Patients followed in this post hoc analysis had previously been randomized to receive an aripiprazole lauroxil dose of either 441 mg or 882 mg (corresponding to 300 or 600 mg aripiprazole equivalent, respectively, excluding the lauroxil component) in the initial 12-week study. Aripiprazole lauroxil was administered by intramuscular injection once every 4 weeks, and patients would have received a total of 3 fixed doses of aripiprazole lauroxil at the end of the 12-week study. On entering the 52-week extension study (at the time or within 1 week of the last visit of the 12-week study), patients received their fourth dose of aripiprazole lauroxil. Subsequent extension study visits occurred every 4 weeks thereafter, with patients receiving a total of 12 additional doses (once every 4 weeks), with the final dose administered 4 weeks before the final assessment at the 1-year point (ie, at week 60). Thus, patients who completed both the initial and extension studies received a total of 16 aripiprazole lauroxil doses over the span of 64 weeks. Patients in the extension study continued to receive the same dose as previously received in the acute-phase study (either 441 mg or 882 mg aripiprazole lauroxil) and remained blind to their dose assignment, which was unchanged throughout the study.

Study Assessments

The durability of the therapeutic effect of aripiprazole lauroxil was assessed using the following variables: time until discontinuation, treatment response trajectories (Positive and Negative Syndrome Scale [PANSS] total11 and Clinical Global Impression-Severity [CGI-S]12 item scores), and time to remission.

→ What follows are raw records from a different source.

/-! ### Events -/

/-- The outcome of a command that cannot touch what a frame start or the flush completion depends on: nothing while
RESET# is asserted (R169); else `after`, with the conditions that changed reported (R175). -/
def event (before after : State) : Host.Outcome State Fault Refusal :=
  .next (if before.resetHeld then before else report before after)

/-- The outcome of a command that may: what follows at the same event is settled first. -/
def drainEvent (before after : State) : Host.Outcome State Fault Refusal :=
  event before (settleFrom before after)

end Sys2Proof.Machine
end

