-- ==== Sys2Proof/Certificates/Slice0/Obligations.lean ====
section
/-! DEFINITION. The statements for the provers. Each docstring names the rules of spec/ it rests on. `s.resetHeld = false`
says that RESET# is not asserted; `s.flagsFollow` is an invariant (FlagsFollowKept, InvariantsHoldAtReset). -/

open Sys2Proof Sys2Proof.Machine

/-! ### The machine -/

/-- Tier 1. A step runs the command at the front of the queue on the queue's rest; on an empty queue the block idles
(log 2, the model's choice). -/
def Obligations.StepRunsTheFront : Prop :=
  (∀ (c : Instr) (rest : List Instr) (s : State),
    step { s with pending := c :: rest } = exec c { s with pending := rest }) ∧
  ∀ s : State, step { s with pending := [] } = .next { s with pending := [] }

/-- Tier 2. The part never stops, and no command touches the queue of waiting commands (log 26). -/
def Obligations.EveryCommandCompletes : Prop :=
  ∀ (c : Instr) (s : State), ∃ t, exec c s = .next t ∧ t.pending = s.pending

/-- Tier 1. The state after power-on or RESET# (R18, R37, R51, R67, R87, R116, R138, R157, R169, R181), and every invariant
stated below holds there. The straps read as 0 there until they are sampled, and the device number is 0 (the model's
choices, log 10, 11); the last unit sent is a field of the model's own (log 21). -/
def Obligations.ResetValues : Prop :=
  (State.reset.intake.phase = .idle ∧ State.reset.intake.point = 0 ∧ State.reset.intake.ending = none ∧
  State.reset.intake.filling = [] ∧ State.reset.intake.laneMark = false ∧ State.reset.intake.exhausted = false ∧
  State.reset.memory.staging = [] ∧ State.reset.held = 0 ∧ State.reset.memory.writeSlot = 0 ∧
  State.reset.memory.drainSlot = 0 ∧ State.reset.memory.owed = 0 ∧ State.reset.memory.refreshTimer = none ∧
  State.reset.memory.thermal = .normal ∧ State.reset.memory.selfRefresh = true ∧ State.reset.memory.op = none ∧
  State.reset.capacity = 0 ∧
  State.reset.gaps.entries = [] ∧ State.reset.gaps.active = false ∧ State.reset.gaps.overrun = false ∧
  (∀ line : Fin 4, State.reset.markers.lines.get line = { phase := .off, latch := false }) ∧
  State.reset.markers.window = [] ∧ State.reset.markers.nextSeq = 1 ∧ State.reset.markers.lastSeq = 0 ∧
  State.reset.table.queue = [] ∧ State.reset.table.live = [] ∧ State.reset.table.head = 1 ∧
  State.reset.assembler.phase = .idle ∧ State.reset.assembler.drain = 0 ∧ State.reset.assembler.frameSeq = 0 ∧
  State.reset.assembler.flushTimer = .stopped ∧
  State.reset.spine.port = .free ∧ State.reset.spine.transit = [] ∧ State.reset.spine.notes = [] ∧
  State.reset.spine.frames = [] ∧ State.reset.spine.hold = { notJoined := true } ∧
  State.reset.outputUnit = none ∧ State.reset.spine.lastSent = none ∧ State.reset.sdo 0 = none ∧
  State.reset.presence.ticking = false ∧ (∀ e ∈ State.reset.presence.peers, e.phase = .absent) ∧
  State.reset.presence.ingest = none ∧ State.reset.presence.demand = 0 ∧ State.reset.presence.effective = 0 ∧
  State.reset.presence.fill = 0 ∧ State.reset.presence.holdCounter = 0 ∧ State.reset.presence.returnCounter = 0 ∧
  State.reset.presence.joined = false ∧ State.reset.presence.sequence = 0 ∧
  State.reset.station.phase = .unconfigured ∧ State.reset.station.config = none ∧
  State.reset.station.startCount = 0 ∧ State.reset.station.incarnation = 0 ∧ State.reset.runTag = 0 ∧
  State.reset.station.lastRejection = .none ∧
  State.reset.faults.flags = 1 ∧ State.reset.faults.mode = .latched ∧ State.reset.faults.alertMask = 0 ∧
  State.reset.faults.clearList = none ∧ State.reset.alert = true ∧ State.reset.counters = {}) ∧
  State.reset.withinSizes ∧ State.reset.counters.within ∧ State.reset.phasesAgree ∧ State.reset.heldWithin ∧
  State.reset.owedWithin ∧ State.reset.transitWithin ∧ State.reset.segmentsSound ∧ State.reset.markersSound ∧
  State.reset.flagsFollow ∧ State.reset.peersSound ∧ Memory.wf State.reset.memory.dram = true
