/-! ### The lane alignment -/

theorem setLane_getLsbD (lane k : Fin 8) (out : Bool) (s : State) :
    (setLane lane out s).intake.laneOut.getLsbD k.val = if k = lane then out else s.intake.laneOut.getLsbD k.val := by
  obtain ⟨w, hw⟩ : ∃ w, w = BitVec.ofNat 8 (2 ^ lane.val) := ⟨_, rfl⟩
  have hpower : ∀ lane k : Fin 8, (BitVec.ofNat 8 (2 ^ lane.val)).getLsbD k.val = decide (k = lane) := by decide
  have hbit : w.getLsbD k.val = decide (k = lane) := hw ▸ hpower lane k
  have hlaneOut : (setLane lane out s).intake.laneOut =
      if out then s.intake.laneOut ||| w else s.intake.laneOut &&& ~~~w := by rw [hw]; rfl
  rw [hlaneOut]
  cases out with
  | true =>
    rw [if_pos rfl, BitVec.getLsbD_or, hbit]
    by_cases hk : k = lane <;> simp [hk]
  | false =>
    rw [if_neg Bool.false_ne_true, BitVec.getLsbD_and, BitVec.getLsbD_not, hbit]
    by_cases hk : k = lane <;> simp [hk]

theorem laneFault_iff (s : State) : s.laneFault = true ↔ ∃ k < s.channels, s.intake.laneOut.getLsbD k = true := by
  simp [State.laneFault]

/-- The condition of a lane fault is bit 6 of the conditions (R188). -/
theorem conditions_laneFault (s : State) : s.conditions.getLsbD 6 = s.laneFault := by
  have hother (f : Flag) (hf : f ≠ .laneFault) (p : Bool) : (f.mask p).getLsbD 6 = false := by
    cases p with
    | false => simp [Flag.mask]
    | true => revert hf; cases f <;> decide
  have hown : (Flag.mask .laneFault s.laneFault).getLsbD 6 = s.laneFault := by
    cases s.laneFault <;> simp [Flag.mask, Flag.index]
  simp (disch := decide) only [State.conditions, BitVec.getLsbD_or, hown, hother, Bool.false_or, Bool.or_false]

/-- Settles O21. -/
theorem laneAlignmentTaken : Obligations.LaneAlignmentTaken := by
  intro lane out s hr hf
  have hsettled : settled (.laneAlignmentChange lane out) s = setLane lane out s := rfl
  have hfollow : (report s (setLane lane out s)).flagsFollow := hsettled ▸ report_settled_flagsFollow rfl hr hf
  have hfault : (report s (setLane lane out s)).laneFault = (setLane lane out s).laneFault := by
    simp [State.laneFault, State.channels]
  refine ⟨report s (setLane lane out s), by rw [exec_free rfl hr, hsettled], by simp [setLane], fun k => ?_, ?_, fun hlane => ?_, fun hlive => ?_, ?_⟩
  · rw [report_intake, setLane_getLsbD]
  · rw [laneFault_iff]
    have hchannels : (report s (setLane lane out s)).channels = s.channels := by simp [State.channels]
    rw [hchannels]
    constructor
    · rintro ⟨k, hk, hbit⟩
      exact ⟨⟨k, BitVec.lt_of_getLsbD hbit⟩, hk, hbit⟩
    · rintro ⟨k, hk, hbit⟩
      exact ⟨k.val, hk, hbit⟩
  · exact flag_of_condition hfollow (by rw [conditions_laneFault, hlane])
  · have hmode : (report s (setLane lane out s)).faults.mode = .live := by rw [report_faults_mode]; exact hlive
    have hbit := congrArg (fun w => w.getLsbD 6) (hfollow.2 hmode)
    have hmask : conditionFlags.getLsbD 6 = true := by decide
    rwa [conditions_laneFault, BitVec.getLsbD_and, hmask, Bool.and_true] at hbit
  · exact report_settled_sameBut (c := .laneAlignmentChange lane out) rfl (sameBut_mono (effect_sameBut _ s) (by simp [reach])) (by simp)
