-- ==== Sys2Proof/Word.lean ====
section
/-! DEFINITION. The word types of the AT416 model: the widths of chapter 12 (Formats and Register Window) and the
numbers that name one of a fixed set of like things (00_scope.md, Table 0.2). -/

namespace Sys2Proof

/-- A byte of a frame, a home image or a change block. -/
abbrev Byte := BitVec 8

/-- A 16-bit field. -/
abbrev Half := BitVec 16

/-- A 32-bit register, bus word, address or seconds count. -/
abbrev Word := BitVec 32

/-- A media identifier: the 56 bits numbered as in R135 (serial in bits 0 to 39, issuer code in bits 40 to 55). -/
abbrev Ident := BitVec 56

/-- An account key (R10). -/
abbrev Key := BitVec 16

/-- A gate line, 0 to 15. -/
abbrev LineNo := Fin 16

/-- An account slot, 0 to 255 (R18). -/
abbrev SlotNo := Fin 256

/-- A product cell, 0 to 1023 (R47). -/
abbrev CellNo := Fin 1024

/-- A tap context, 0 to 11 (R96). -/
abbrev CtxNo := Fin 12

/-- A gate group, 0 to 7. -/
abbrev Group := Fin 8

/-- A fare class, 0 to 7. -/
abbrev ClassNo := Fin 8

end Sys2Proof
end

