-- ==== Sys2Proof/Machine/ChangeCommands.lean ====
section
/-! DEFINITION. The meanings of the change controls, of the change commands that a block carries, and of the ends of the
Change Unit's own memory operations (chapter 8). -/

namespace Sys2Proof.Machine

/-! ## Controls -/

/-- START (R142). -/
def execStart (s : State) : Host.Outcome State Fault Refusal := done (controlStart s)

/-- RESUME (R143). -/
def execResume (s : State) : Host.Outcome State Fault Refusal := done (controlResume s)

/-- SUSPEND (R144). -/
def execSuspend (s : State) : Host.Outcome State Fault Refusal := done (controlSuspend s)

/-- ABORT (R145, R146). -/
def execAbort (s : State) : Host.Outcome State Fault Refusal := done (controlAbort s)

/-- R141, Table 8.2: whether a control's code is taken in the state the unit and the engine are in. -/
def controlTaken (code : Word) (s : State) : Bool :=
  let u := s.change
  if code = 1 then s.running && (u.state == .idle || u.state == .halted)
  else if code = 2 then s.running && (u.state == .suspended || (u.state == .idle && u.lastValid))
  else if code = 3 then u.busy && u.stop != .abort
  else if code = 4 then (u.state == .reading && !u.abandoned) || u.state == .waiting || u.state == .storing
  else false

/-- CHANGE_CTRL_REFUSED (R141): a write to CHANGE_CTRL that is refused or names no control. -/
def execChangeCtrlRefused (code : Word) (s : State) : Host.Outcome State Fault Refusal :=
  done (if s.isOpen && !controlTaken code s then refuseControl s else s)

/-! ## The commands of a block: the event at which the last word of its BLOCK READ arrives -/

/-- NOP (R148). -/
def execNop (op : Nat) (w : Word) (p : BitVec 4) (s : State) : Host.Outcome State Fault Refusal :=
  done (blockCommand .nop op w p s)

/-- ENROLL (R151). -/
def execEnroll (op : Nat) (w : Word) (p : BitVec 4) (s : State) : Host.Outcome State Fault Refusal :=
  done (blockCommand .enroll op w p s)

/-- AMEND (R152). -/
def execAmend (op : Nat) (w : Word) (p : BitVec 4) (s : State) : Host.Outcome State Fault Refusal :=
  done (blockCommand .amend op w p s)

/-- ADJUST (R153). -/
def execAdjust (op : Nat) (w : Word) (p : BitVec 4) (s : State) : Host.Outcome State Fault Refusal :=
  done (blockCommand .adjust op w p s)

/-- ADD_PRODUCT (R154). -/
def execAddProduct (op : Nat) (w : Word) (p : BitVec 4) (s : State) : Host.Outcome State Fault Refusal :=
  done (blockCommand .addProduct op w p s)

/-- REMOVE_PRODUCT (R154). -/
def execRemoveProduct (op : Nat) (w : Word) (p : BitVec 4) (s : State) : Host.Outcome State Fault Refusal :=
  done (blockCommand .removeProduct op w p s)

/-- BLOCK (R155). -/
def execBlock (op : Nat) (w : Word) (p : BitVec 4) (s : State) : Host.Outcome State Fault Refusal :=
  done (blockCommand .block op w p s)

/-- UNBLOCK (R155). -/
def execUnblock (op : Nat) (w : Word) (p : BitVec 4) (s : State) : Host.Outcome State Fault Refusal :=
  done (blockCommand .unblock op w p s)

/-- RETIRE (R156). -/
def execRetire (op : Nat) (w : Word) (p : BitVec 4) (s : State) : Host.Outcome State Fault Refusal :=
  done (blockCommand .retire op w p s)

/-- FLUSH (R157). -/
def execFlush (op : Nat) (w : Word) (p : BitVec 4) (s : State) : Host.Outcome State Fault Refusal :=
  done (blockCommand .flush op w p s)

/-- FLUSH_ALL (R158). -/
def execFlushAll (op : Nat) (w : Word) (p : BitVec 4) (s : State) : Host.Outcome State Fault Refusal :=
  done (blockCommand .flushAll op w p s)

/-- LOAD_CLASS (R129). -/
def execLoadClass (op : Nat) (w : Word) (p : BitVec 4) (s : State) : Host.Outcome State Fault Refusal :=
  done (blockCommand .loadClass op w p s)

/-- LOAD_FARES (R130). -/
def execLoadFares (op : Nat) (w : Word) (p : BitVec 4) (s : State) : Host.Outcome State Fault Refusal :=
  done (blockCommand .loadFares op w p s)

/-- COPY_ACTIVE (R131). -/
def execCopyActive (op : Nat) (w : Word) (p : BitVec 4) (s : State) : Host.Outcome State Fault Refusal :=
  done (blockCommand .copyActive op w p s)

/-- SWITCH_TARIFF (R132). -/
def execSwitchTariff (op : Nat) (w : Word) (p : BitVec 4) (s : State) : Host.Outcome State Fault Refusal :=
  done (blockCommand .switchTariff op w p s)

/-- SET_RANGE (R138). -/
def execSetRange (op : Nat) (w : Word) (p : BitVec 4) (s : State) : Host.Outcome State Fault Refusal :=
  done (blockCommand .setRange op w p s)

/-- BLOCK_CHECK_FAILED (R147). -/
def execBlockCheckFailed (op : Nat) (w : Word) (p : BitVec 4) (s : State) : Host.Outcome State Fault Refusal :=
  done (blockRefused op w p s)

/-- RESUME_REREAD_DONE (R143). -/
def execResumeRereadDone (op : Nat) (w : Word) (p : BitVec 4) (s : State) : Host.Outcome State Fault Refusal :=
  done (rereadDone op w p s)

/-! ## The ends of the unit's own operations -/

/-- R66: the operation at a place ends in the given way, when the end can occur and passes a test on the request, whether
the outcome is OK, and the state; the requester acts in the same event. -/
def endEvent (test : Request → Bool → Bool) (i : Nat) (e : BusEnd) (s : State) : State :=
  match s.op i with
  | none => s
  | some o =>
    match o.endBy s e with
    | none => s
    | some (o', out) =>
      if test o.request (out == .ok) then settle (deliverEnd o' (out == .ok) (endOp i o' out (ackEnd o e s))) else s

/-- BLOCK_READ_FAIL (R161). -/
def execBlockReadFail (op : Nat) (e : BusEnd) (s : State) : Host.Outcome State Fault Refusal :=
  done (endEvent (fun q ok => q.kind == .blockRead && q != q.abandon && !ok) op e s)

/-- ABANDONED_READ_END (R145). -/
def execAbandonedReadEnd (op : Nat) (e : BusEnd) (s : State) : Host.Outcome State Fault Refusal :=
  done (endEvent (fun q _ => q.kind == .blockRead && q == q.abandon) op e s)

/-- STATUS_WRITE_COMPLETE (R160). -/
def execStatusWriteComplete (op : Nat) (s : State) : Host.Outcome State Fault Refusal :=
  done (endEvent (fun q ok => q.kind == .statusWrite && ok) op (.response .ack) s)

/-- STATUS_WRITE_FAIL (R162). -/
def execStatusWriteFail (op : Nat) (e : BusEnd) (s : State) : Host.Outcome State Fault Refusal :=
  done (endEvent (fun q ok => q.kind == .statusWrite && !ok) op e s)

end Sys2Proof.Machine
end

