-- ==== Sys2Proof/Machine/Step.lean ====
section
/-! DEFINITION. One step: the command at the front of the queue, or what the block does of its own when none waits. -/

namespace Sys2Proof.Machine

/-- The state with another queue of waiting commands. -/
def State.withPending (s : State) (q : List Instr) : State := { s with pending := q }

/-- One step: the command at the front of the queue acts on the state with the queue's rest; on an empty queue one
millisecond passes (log entries 1 and 2). -/
def step (s : State) : Host.Outcome State Fault Refusal :=
  match s.pending with
  | [] => .next (idleTick s)
  | c :: rest => exec c (s.withPending rest)

/-- The state with the command that a word spells put at the front of its queue; unchanged when the word spells none. -/
def State.withFetchWord (s : State) (nbits w : Nat) : State :=
  match decodeTableWord nbits w with
  | some c => s.withPending (c :: s.pending)
  | none => s

end Sys2Proof.Machine
end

Overall retention and time to discontinuation were assessed from week 12 (the beginning of the 52-week extension period) in all patients who had received at least 1 dose of aripiprazole lauroxil in the extension study.

Clinical symptoms, global severity, and time to remission were assessed from the beginning of the initial acute-phase study (baseline) in patients who had at least 1 PANSS/CGI-S assessment after drug administration in the extension study. PANSS and CGI-S scales were administered at baseline and at weeks 1, 2, 3, 4, 8, 12, 16, 24, 32, 44, 60, and 64. Severity was rated (scored) using CGI-S according to the following scale: normal, not at all ill (1); borderline mentally ill (2); mildly ill (3); moderately ill (4); markedly ill (5); severely ill (6); or extremely ill (7).

Remission rates were assessed using the cross-sectional criteria established by the Remission in Schizophrenia Working Group (Andreasen criteria).13 The remission criteria required attaining a score ≤ 3 (mild or less) in 8 specified PANSS items: delusions (P1), unusual thought content (G9), hallucinatory behavior (P3), conceptual disorganization (P2), mannerisms/posturing (G5), blunted affect (N1), social withdrawal (N4), and lack of spontaneity (N6). In the current analysis, the definition of remission was modified from the original Andreasen recommendation of 6 months as the minimum duration during which the aforementioned PANSS items criteria must be maintained to achieve remission, to the requirement that patients had to have met the PANSS items criteria in 2 consecutive efficacy assessments. Durability of remission was evaluated by assessing the conditional probability of continued remission in the first assessment subsequent to the achievement of remission. The proportion of patients who achieved remission and continued to meet these criteria for the remainder of their follow-up time in the extension study was also assessed.

Statistical Analysis

Retention/discontinuation and remission rates were estimated using the Kaplan-Meier method. Log rank tests were performed for treatment comparisons, and hazard ratios (HRs) with 95% confidence intervals (CIs) were computed.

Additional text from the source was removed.